- **The task**
A verbatim copy of the whole listing is what is needed.

◆ ◆ ◆ ◆ ◆ ◆ ◆

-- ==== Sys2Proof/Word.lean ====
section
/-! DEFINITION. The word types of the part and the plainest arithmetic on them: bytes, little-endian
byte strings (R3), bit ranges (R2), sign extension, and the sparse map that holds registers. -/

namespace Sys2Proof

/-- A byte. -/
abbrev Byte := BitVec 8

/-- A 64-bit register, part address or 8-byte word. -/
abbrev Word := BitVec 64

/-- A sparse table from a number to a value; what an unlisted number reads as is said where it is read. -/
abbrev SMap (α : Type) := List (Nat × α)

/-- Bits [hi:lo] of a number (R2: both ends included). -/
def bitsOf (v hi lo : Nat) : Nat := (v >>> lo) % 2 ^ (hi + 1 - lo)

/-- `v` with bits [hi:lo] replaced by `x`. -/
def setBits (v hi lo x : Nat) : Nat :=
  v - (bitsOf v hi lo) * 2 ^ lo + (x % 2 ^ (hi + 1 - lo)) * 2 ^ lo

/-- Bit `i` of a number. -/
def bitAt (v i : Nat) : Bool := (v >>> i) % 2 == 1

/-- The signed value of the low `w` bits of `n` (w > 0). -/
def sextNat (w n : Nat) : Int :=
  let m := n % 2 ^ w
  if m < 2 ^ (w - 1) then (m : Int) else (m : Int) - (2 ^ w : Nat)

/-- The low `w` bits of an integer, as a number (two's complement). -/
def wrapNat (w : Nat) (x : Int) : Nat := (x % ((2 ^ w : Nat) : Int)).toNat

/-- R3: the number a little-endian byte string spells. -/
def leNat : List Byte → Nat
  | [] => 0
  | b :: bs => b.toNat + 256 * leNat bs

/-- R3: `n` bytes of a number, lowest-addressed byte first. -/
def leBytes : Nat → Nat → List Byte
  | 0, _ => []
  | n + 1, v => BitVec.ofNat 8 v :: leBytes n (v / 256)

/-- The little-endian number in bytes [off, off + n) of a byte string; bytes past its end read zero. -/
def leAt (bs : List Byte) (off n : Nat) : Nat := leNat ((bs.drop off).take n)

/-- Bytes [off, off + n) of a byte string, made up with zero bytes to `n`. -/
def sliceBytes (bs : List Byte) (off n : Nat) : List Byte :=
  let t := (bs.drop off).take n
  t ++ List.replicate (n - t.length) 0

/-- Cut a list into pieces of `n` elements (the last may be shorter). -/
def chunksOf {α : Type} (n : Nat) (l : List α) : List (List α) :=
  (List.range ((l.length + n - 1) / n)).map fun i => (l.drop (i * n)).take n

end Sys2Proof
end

◆ ◆ ◆ ◆ ◆ ◆ ◆

- **Written response**
-- ==== Sys2Proof/Word.lean ====
section
/-! DEFINITION. The word types of the part and the plainest arithmetic on them: bytes, little-endian
byte strings (R3), bit ranges (R2), sign extension, and the sparse map that holds registers. -/

namespace Sys2Proof

/-- A byte. -/
abbrev Byte := BitVec 8

/-- A 64-bit register, part address or 8-byte word. -/
abbrev Word := BitVec 64

/-- A sparse table from a number to a value; what an unlisted number reads as is said where it is read. -/
abbrev SMap (α : Type) := List (Nat × α)

/-- Bits [hi:lo] of a number (R2: both ends included). -/
def bitsOf (v hi lo : Nat) : Nat := (v >>> lo) % 2 ^ (hi + 1 - lo)

/-- `v` with bits [hi:lo] replaced by `x`. -/
def setBits (v hi lo x : Nat) : Nat :=
  v - (bitsOf v hi lo) * 2 ^ lo + (x % 2 ^ (hi + 1 - lo)) * 2 ^ lo

/-- Bit `i` of a number. -/
def bitAt (v i : Nat) : Bool := (v >>> i) % 2 == 1

/-- The signed value of the low `w` bits of `n` (w > 0). -/
def sextNat (w n : Nat) : Int :=
  let m := n % 2 ^ w
  if m < 2 ^ (w - 1) then (m : Int) else (m : Int) - (2 ^ w : Nat)

/-- The low `w` bits of an integer, as a number (two's complement). -/
def wrapNat (w : Nat) (x : Int) : Nat := (x % ((2 ^ w : Nat) : Int)).toNat

/-- R3: the number a little-endian byte string spells. -/
def leNat : List Byte → Nat
  | [] => 0
  | b :: bs => b.toNat + 256 * leNat bs

/-- R3: `n` bytes of a number, lowest-addressed byte first. -/
def leBytes : Nat → Nat → List Byte
  | 0, _ => []
  | n + 1, v => BitVec.ofNat 8 v :: leBytes n (v / 256)

/-- The little-endian number in bytes [off, off + n) of a byte string; bytes past its end read zero. -/
def leAt (bs : List Byte) (off n : Nat) : Nat := leNat ((bs.drop off).take n)

/-- Bytes [off, off + n) of a byte string, made up with zero bytes to `n`. -/
def sliceBytes (bs : List Byte) (off n : Nat) : List Byte :=
  let t := (bs.drop off).take n
  t ++ List.replicate (n - t.length) 0

/-- Cut a list into pieces of `n` elements (the last may be shorter). -/
def chunksOf {α : Type} (n : Nat) (l : List α) : List (List α) :=
  (List.range ((l.length + n - 1) / n)).map fun i => (l.drop (i * n)).take n

end Sys2Proof
end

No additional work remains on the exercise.